[Data section Boundary: Start]
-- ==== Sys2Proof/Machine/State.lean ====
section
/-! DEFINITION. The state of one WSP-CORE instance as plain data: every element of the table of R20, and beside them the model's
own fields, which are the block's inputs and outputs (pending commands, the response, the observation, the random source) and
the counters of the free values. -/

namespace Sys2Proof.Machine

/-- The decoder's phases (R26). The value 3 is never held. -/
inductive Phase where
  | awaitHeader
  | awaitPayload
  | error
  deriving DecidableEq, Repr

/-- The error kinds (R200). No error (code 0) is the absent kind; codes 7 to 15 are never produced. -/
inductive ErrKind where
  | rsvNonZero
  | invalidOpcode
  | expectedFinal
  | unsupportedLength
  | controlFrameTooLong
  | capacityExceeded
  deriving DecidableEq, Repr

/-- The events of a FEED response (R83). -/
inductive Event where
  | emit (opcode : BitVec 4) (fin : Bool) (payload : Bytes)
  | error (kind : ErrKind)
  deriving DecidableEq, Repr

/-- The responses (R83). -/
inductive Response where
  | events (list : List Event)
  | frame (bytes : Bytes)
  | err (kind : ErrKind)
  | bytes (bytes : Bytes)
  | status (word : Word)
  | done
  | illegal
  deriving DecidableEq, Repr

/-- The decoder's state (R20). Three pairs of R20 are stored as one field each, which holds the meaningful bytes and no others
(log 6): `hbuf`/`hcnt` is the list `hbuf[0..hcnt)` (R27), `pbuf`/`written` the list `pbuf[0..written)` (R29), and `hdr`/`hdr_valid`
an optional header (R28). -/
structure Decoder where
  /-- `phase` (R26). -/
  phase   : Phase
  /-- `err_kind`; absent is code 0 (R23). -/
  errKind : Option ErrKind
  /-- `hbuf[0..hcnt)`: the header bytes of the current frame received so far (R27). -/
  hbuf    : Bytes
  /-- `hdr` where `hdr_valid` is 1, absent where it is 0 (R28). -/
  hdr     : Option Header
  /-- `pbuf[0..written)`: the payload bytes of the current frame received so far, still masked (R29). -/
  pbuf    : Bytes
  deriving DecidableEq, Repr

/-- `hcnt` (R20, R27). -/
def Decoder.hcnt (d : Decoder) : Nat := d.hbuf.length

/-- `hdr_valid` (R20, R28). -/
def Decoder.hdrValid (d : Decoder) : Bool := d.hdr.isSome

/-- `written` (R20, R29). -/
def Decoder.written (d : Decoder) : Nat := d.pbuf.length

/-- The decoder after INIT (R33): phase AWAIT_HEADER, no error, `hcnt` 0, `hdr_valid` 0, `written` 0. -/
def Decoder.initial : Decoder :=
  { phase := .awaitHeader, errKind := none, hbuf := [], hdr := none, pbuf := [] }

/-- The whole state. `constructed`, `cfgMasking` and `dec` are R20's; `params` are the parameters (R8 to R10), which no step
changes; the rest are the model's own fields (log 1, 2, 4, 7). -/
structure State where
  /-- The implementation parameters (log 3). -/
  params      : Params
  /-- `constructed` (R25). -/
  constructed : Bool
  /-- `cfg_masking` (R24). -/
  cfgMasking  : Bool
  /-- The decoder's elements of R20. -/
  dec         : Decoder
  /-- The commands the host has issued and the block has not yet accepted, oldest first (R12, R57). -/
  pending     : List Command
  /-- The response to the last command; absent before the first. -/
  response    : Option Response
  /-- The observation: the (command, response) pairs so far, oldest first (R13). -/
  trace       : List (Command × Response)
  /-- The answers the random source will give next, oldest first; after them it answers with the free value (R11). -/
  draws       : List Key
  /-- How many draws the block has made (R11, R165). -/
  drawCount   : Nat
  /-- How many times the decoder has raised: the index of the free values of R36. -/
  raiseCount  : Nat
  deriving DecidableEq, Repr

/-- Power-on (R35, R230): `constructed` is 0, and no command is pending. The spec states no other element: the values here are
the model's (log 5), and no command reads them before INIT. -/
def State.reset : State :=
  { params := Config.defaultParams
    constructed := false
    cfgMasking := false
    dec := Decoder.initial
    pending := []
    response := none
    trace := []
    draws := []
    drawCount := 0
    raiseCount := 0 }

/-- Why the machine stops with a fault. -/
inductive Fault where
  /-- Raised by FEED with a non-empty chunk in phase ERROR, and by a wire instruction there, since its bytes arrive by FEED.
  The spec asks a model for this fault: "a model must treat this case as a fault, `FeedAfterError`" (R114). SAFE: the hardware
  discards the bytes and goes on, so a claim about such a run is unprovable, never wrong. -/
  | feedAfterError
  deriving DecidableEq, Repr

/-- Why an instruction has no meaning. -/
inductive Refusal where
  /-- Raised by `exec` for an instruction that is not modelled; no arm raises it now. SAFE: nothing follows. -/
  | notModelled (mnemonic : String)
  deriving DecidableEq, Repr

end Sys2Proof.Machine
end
[Data section Boundary: End]
What you need to do:
Stop after the line containing "(R20, R27). -/": print exactly the lines from the start of the entries above up to it, that line included.

Solution for this exercise:
-- ==== Sys2Proof/Machine/State.lean ====
section
/-! DEFINITION. The state of one WSP-CORE instance as plain data: every element of the table of R20, and beside them the model's
own fields, which are the block's inputs and outputs (pending commands, the response, the observation, the random source) and
the counters of the free values. -/

namespace Sys2Proof.Machine

/-- The decoder's phases (R26). The value 3 is never held. -/
inductive Phase where
  | awaitHeader
  | awaitPayload
  | error
  deriving DecidableEq, Repr

/-- The error kinds (R200). No error (code 0) is the absent kind; codes 7 to 15 are never produced. -/
inductive ErrKind where
  | rsvNonZero
  | invalidOpcode
  | expectedFinal
  | unsupportedLength
  | controlFrameTooLong
  | capacityExceeded
  deriving DecidableEq, Repr

/-- The events of a FEED response (R83). -/
inductive Event where
  | emit (opcode : BitVec 4) (fin : Bool) (payload : Bytes)
  | error (kind : ErrKind)
  deriving DecidableEq, Repr

/-- The responses (R83). -/
inductive Response where
  | events (list : List Event)
  | frame (bytes : Bytes)
  | err (kind : ErrKind)
  | bytes (bytes : Bytes)
  | status (word : Word)
  | done
  | illegal
  deriving DecidableEq, Repr

/-- The decoder's state (R20). Three pairs of R20 are stored as one field each, which holds the meaningful bytes and no others
(log 6): `hbuf`/`hcnt` is the list `hbuf[0..hcnt)` (R27), `pbuf`/`written` the list `pbuf[0..written)` (R29), and `hdr`/`hdr_valid`
an optional header (R28). -/
structure Decoder where
  /-- `phase` (R26). -/
  phase   : Phase
  /-- `err_kind`; absent is code 0 (R23). -/
  errKind : Option ErrKind
  /-- `hbuf[0..hcnt)`: the header bytes of the current frame received so far (R27). -/
  hbuf    : Bytes
  /-- `hdr` where `hdr_valid` is 1, absent where it is 0 (R28). -/
  hdr     : Option Header
  /-- `pbuf[0..written)`: the payload bytes of the current frame received so far, still masked (R29). -/
  pbuf    : Bytes
  deriving DecidableEq, Repr

/-- `hcnt` (R20, R27). -/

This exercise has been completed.